Please retype the records below exactly, from the first line down to and including the line with "(x + y ≠ 0 → double.Rounded".

#### Data

============

/-- In the default instance, for two patterns of either precision that stand for numbers x and y: ADD gives the pattern of x +
y, rounded to nearest, ties to even, with an infinity from half a unit above the largest number on and with the sign of the
exact value; a sum 0 is -0 when both operands are negative zeros and +0 otherwise. An infinity and a number, or two infinities
of one sign, give that infinity; two of different signs, or a NaN, give a NaN. (A choice of the specification, not of the
source: the formats, the special values and rounding to nearest even of the default instance is D22 (log entry 22).) Rests on:
44_floating_point.md section 1 (R356, R357); 44_floating_point.md section 4 (R387, R388); 92_eei_decisions.md D22;
notes/assumptions 22. -/
def Obligations.AdditionRoundsToNearest : Prop :=
  (∀ a b : BitVec 32,
    (∀ x y : ℚ, single.number a.toNat = some x → single.number b.toNat = some y →
      (x + y ≠ 0 → single.Rounded (decide (x + y < 0)) ((x + y : ℚ) : ℝ) ((ieee .nearestEven).single.add a b).toNat) ∧
      (x + y = 0 → (ieee .nearestEven).single.add a b = if a.msb ∧ b.msb then BitVec.intMin 32 else 0)) ∧
    ((ieee .nearestEven).single.isInf a = true → (ieee .nearestEven).single.isNan b = false → ((ieee .nearestEven).single.isInf b = true → b = a) → (ieee .nearestEven).single.add a b = a) ∧
    ((ieee .nearestEven).single.isInf b = true → (ieee .nearestEven).single.isNan a = false → ((ieee .nearestEven).single.isInf a = true → a = b) → (ieee .nearestEven).single.add a b = b) ∧
    ((ieee .nearestEven).single.isInf a = true ∧ (ieee .nearestEven).single.isInf b = true ∧ a ≠ b ∨ (ieee .nearestEven).single.isNan a = true ∨ (ieee .nearestEven).single.isNan b = true →
      (ieee .nearestEven).single.isNan ((ieee .nearestEven).single.add a b) = true)) ∧
  (∀ a b : BitVec 64,
    (∀ x y : ℚ, double.number a.toNat = some x → double.number b.toNat = some y →
      (x + y ≠ 0 → double.Rounded (decide (x + y < 0)) ((x + y : ℚ) : ℝ) ((ieee .nearestEven).double.add a b).toNat) ∧
      (x + y = 0 → (ieee .nearestEven).double.add a b = if a.msb ∧ b.msb then BitVec.intMin 64 else 0)) ∧
    ((ieee .nearestEven).double.isInf a = true → (ieee .nearestEven).double.isNan b = false → ((ieee .nearestEven).double.isInf b = true → b = a) → (ieee .nearestEven).double.add a b = a) ∧
    ((ieee .nearestEven).double.isInf b = true → (ieee .nearestEven).double.isNan a = false → ((ieee .nearestEven).double.isInf a = true → a = b) → (ieee .nearestEven).double.add a b = b) ∧
    ((ieee .nearestEven).double.isInf a = true ∧ (ieee .nearestEven).double.isInf b = true ∧ a ≠ b ∨ (ieee .nearestEven).double.isNan a = true ∨ (ieee .nearestEven).double.isNan b = true →
      (ieee .nearestEven).double.isNan ((ieee .nearestEven).double.add a b) = true))

/-- In the default instance, for two patterns of either precision that stand for numbers x and y: MUL gives the pattern of x *
y, DIV for y not 0 that of x / y, rounded to nearest, ties to even, with an infinity from half a unit above the largest number
on and with the sign of the exact value (of the two operands, when the exact value is 0); x / 0 for x not 0 is an infinity
with the sign of both operands, 0 / 0 a NaN. An infinity times a number that is not 0 or an infinity, and an infinity divided
by a number, are infinities, a number divided by an infinity is a zero, with the sign of both operands; 0 times an infinity,
an infinity divided by an infinity, and any operation on a NaN give a NaN. (A choice of the specification, not of the source:
the formats, the special values and rounding to nearest even of the default instance is D22 (log entry 22).) Rests on:
44_floating_point.md section 1 (R356, R357); 44_floating_point.md section 4 (R391 to R394); 92_eei_decisions.md D22;
notes/assumptions 22. -/
def Obligations.ProductsAndQuotientsRoundToNearest : Prop :=
  (∀ a b : BitVec 32,
    (∀ x y : ℚ, single.number a.toNat = some x → single.number b.toNat = some y →
      single.Rounded (a.msb ^^ b.msb) ((x * y : ℚ) : ℝ) ((ieee .nearestEven).single.mul a b).toNat ∧
      (y ≠ 0 → single.Rounded (a.msb ^^ b.msb) ((x / y : ℚ) : ℝ) ((ieee .nearestEven).single.div a b).toNat) ∧
      (y = 0 → x ≠ 0 → single.value ((ieee .nearestEven).single.div a b).toNat = .inf (a.msb ^^ b.msb)) ∧
      (y = 0 → x = 0 → (ieee .nearestEven).single.isNan ((ieee .nearestEven).single.div a b) = true)) ∧
    (∀ y : ℚ, (ieee .nearestEven).single.isInf a = true → single.number b.toNat = some y →
      (y ≠ 0 → single.value ((ieee .nearestEven).single.mul a b).toNat = .inf (a.msb ^^ b.msb) ∧ single.value ((ieee .nearestEven).single.mul b a).toNat = .inf (a.msb ^^ b.msb)) ∧
      (y = 0 → (ieee .nearestEven).single.isNan ((ieee .nearestEven).single.mul a b) = true ∧ (ieee .nearestEven).single.isNan ((ieee .nearestEven).single.mul b a) = true) ∧
      single.value ((ieee .nearestEven).single.div a b).toNat = .inf (a.msb ^^ b.msb) ∧
      (ieee .nearestEven).single.div b a = if (a.msb ^^ b.msb) = true then BitVec.intMin 32 else 0) ∧
    ((ieee .nearestEven).single.isInf a = true → (ieee .nearestEven).single.isInf b = true →
      single.value ((ieee .nearestEven).single.mul a b).toNat = .inf (a.msb ^^ b.msb) ∧ (ieee .nearestEven).single.isNan ((ieee .nearestEven).single.div a b) = true) ∧
    ((ieee .nearestEven).single.isNan a = true ∨ (ieee .nearestEven).single.isNan b = true →
      (ieee .nearestEven).single.isNan ((ieee .nearestEven).single.mul a b) = true ∧ (ieee .nearestEven).single.isNan ((ieee .nearestEven).single.div a b) = true)) ∧
  (∀ a b : BitVec 64,
    (∀ x y : ℚ, double.number a.toNat = some x → double.number b.toNat = some y →
      double.Rounded (a.msb ^^ b.msb) ((x * y : ℚ) : ℝ) ((ieee .nearestEven).double.mul a b).toNat ∧
      (y ≠ 0 → double.Rounded (a.msb ^^ b.msb) ((x / y : ℚ) : ℝ) ((ieee .nearestEven).double.div a b).toNat) ∧
      (y = 0 → x ≠ 0 → double.value ((ieee .nearestEven).double.div a b).toNat = .inf (a.msb ^^ b.msb)) ∧
      (y = 0 → x = 0 → (ieee .nearestEven).double.isNan ((ieee .nearestEven).double.div a b) = true)) ∧
    (∀ y : ℚ, (ieee .nearestEven).double.isInf a = true → double.number b.toNat = some y →
      (y ≠ 0 → double.value ((ieee .nearestEven).double.mul a b).toNat = .inf (a.msb ^^ b.msb) ∧ double.value ((ieee .nearestEven).double.mul b a).toNat = .inf (a.msb ^^ b.msb)) ∧
      (y = 0 → (ieee .nearestEven).double.isNan ((ieee .nearestEven).double.mul a b) = true ∧ (ieee .nearestEven).double.isNan ((ieee .nearestEven).double.mul b a) = true) ∧
      double.value ((ieee .nearestEven).double.div a b).toNat = .inf (a.msb ^^ b.msb) ∧
      (ieee .nearestEven).double.div b a = if (a.msb ^^ b.msb) = true then BitVec.intMin 64 else 0) ∧
    ((ieee .nearestEven).double.isInf a = true → (ieee .nearestEven).double.isInf b = true →
      double.value ((ieee .nearestEven).double.mul a b).toNat = .inf (a.msb ^^ b.msb) ∧ (ieee .nearestEven).double.isNan ((ieee .nearestEven).double.div a b) = true) ∧
    ((ieee .nearestEven).double.isNan a = true ∨ (ieee .nearestEven).double.isNan b = true →
      (ieee .nearestEven).double.isNan ((ieee .nearestEven).double.mul a b) = true ∧ (ieee .nearestEven).double.isNan ((ieee .nearestEven).double.div a b) = true))

/-- In the default instance, for a pattern of either precision that stands for a number x: SQRT gives for x > 0 the pattern of
the real square root of x, rounded to nearest, ties to even, with an infinity from half a unit above the largest number on and
with the sign of the exact value, for a zero that zero with its sign, for x < 0 a NaN; for +infinity it gives +infinity, for
-infinity and for a NaN a NaN. (A choice of the specification, not of the source: the formats, the special values and rounding
to nearest even of the default instance is D22 (log entry 22).) Rests on: 44_floating_point.md section 1 (R356, R357);
44_floating_point.md section 2 (R364, R365); 92_eei_decisions.md D22; notes/assumptions 22. -/
def Obligations.SquareRootsRoundToNearest : Prop :=
  (∀ a : BitVec 32,
    (∀ x : ℚ, single.number a.toNat = some x →
      (0 < x → single.Rounded false (Real.sqrt ((x : ℚ) : ℝ)) ((ieee .nearestEven).single.sqrt a).toNat) ∧ (x = 0 → (ieee .nearestEven).single.sqrt a = a) ∧
      (x < 0 → (ieee .nearestEven).single.isNan ((ieee .nearestEven).single.sqrt a) = true)) ∧
    ((ieee .nearestEven).single.isInf a = true → a.msb = false → (ieee .nearestEven).single.sqrt a = a) ∧
    ((ieee .nearestEven).single.isInf a = true → a.msb = true → (ieee .nearestEven).single.isNan ((ieee .nearestEven).single.sqrt a) = true) ∧
    ((ieee .nearestEven).single.isNan a = true → (ieee .nearestEven).single.isNan ((ieee .nearestEven).single.sqrt a) = true)) ∧
  (∀ a : BitVec 64,
    (∀ x : ℚ, double.number a.toNat = some x →
      (0 < x → double.Rounded false (Real.sqrt ((x : ℚ) : ℝ)) ((ieee .nearestEven).double.sqrt a).toNat) ∧ (x = 0 → (ieee .nearestEven).double.sqrt a = a) ∧
      (x < 0 → (ieee .nearestEven).double.isNan ((ieee .nearestEven).double.sqrt a) = true)) ∧
    ((ieee .nearestEven).double.isInf a = true → a.msb = false → (ieee .nearestEven).double.sqrt a = a) ∧
    ((ieee .nearestEven).double.isInf a = true → a.msb = true → (ieee .nearestEven).double.isNan ((ieee .nearestEven).double.sqrt a) = true) ∧
    ((ieee .nearestEven).double.isNan a = true → (ieee .nearestEven).double.isNan ((ieee .nearestEven).double.sqrt a) = true))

============

#### Task result
/-- In the default instance, for two patterns of either precision that stand for numbers x and y: ADD gives the pattern of x +
y, rounded to nearest, ties to even, with an infinity from half a unit above the largest number on and with the sign of the
exact value; a sum 0 is -0 when both operands are negative zeros and +0 otherwise. An infinity and a number, or two infinities
of one sign, give that infinity; two of different signs, or a NaN, give a NaN. (A choice of the specification, not of the
source: the formats, the special values and rounding to nearest even of the default instance is D22 (log entry 22).) Rests on:
44_floating_point.md section 1 (R356, R357); 44_floating_point.md section 4 (R387, R388); 92_eei_decisions.md D22;
notes/assumptions 22. -/
def Obligations.AdditionRoundsToNearest : Prop :=
  (∀ a b : BitVec 32,
    (∀ x y : ℚ, single.number a.toNat = some x → single.number b.toNat = some y →
      (x + y ≠ 0 → single.Rounded (decide (x + y < 0)) ((x + y : ℚ) : ℝ) ((ieee .nearestEven).single.add a b).toNat) ∧
      (x + y = 0 → (ieee .nearestEven).single.add a b = if a.msb ∧ b.msb then BitVec.intMin 32 else 0)) ∧
    ((ieee .nearestEven).single.isInf a = true → (ieee .nearestEven).single.isNan b = false → ((ieee .nearestEven).single.isInf b = true → b = a) → (ieee .nearestEven).single.add a b = a) ∧
    ((ieee .nearestEven).single.isInf b = true → (ieee .nearestEven).single.isNan a = false → ((ieee .nearestEven).single.isInf a = true → a = b) → (ieee .nearestEven).single.add a b = b) ∧
    ((ieee .nearestEven).single.isInf a = true ∧ (ieee .nearestEven).single.isInf b = true ∧ a ≠ b ∨ (ieee .nearestEven).single.isNan a = true ∨ (ieee .nearestEven).single.isNan b = true →
      (ieee .nearestEven).single.isNan ((ieee .nearestEven).single.add a b) = true)) ∧
  (∀ a b : BitVec 64,
    (∀ x y : ℚ, double.number a.toNat = some x → double.number b.toNat = some y →
      (x + y ≠ 0 → double.Rounded (decide (x + y < 0)) ((x + y : ℚ) : ℝ) ((ieee .nearestEven).double.add a b).toNat) ∧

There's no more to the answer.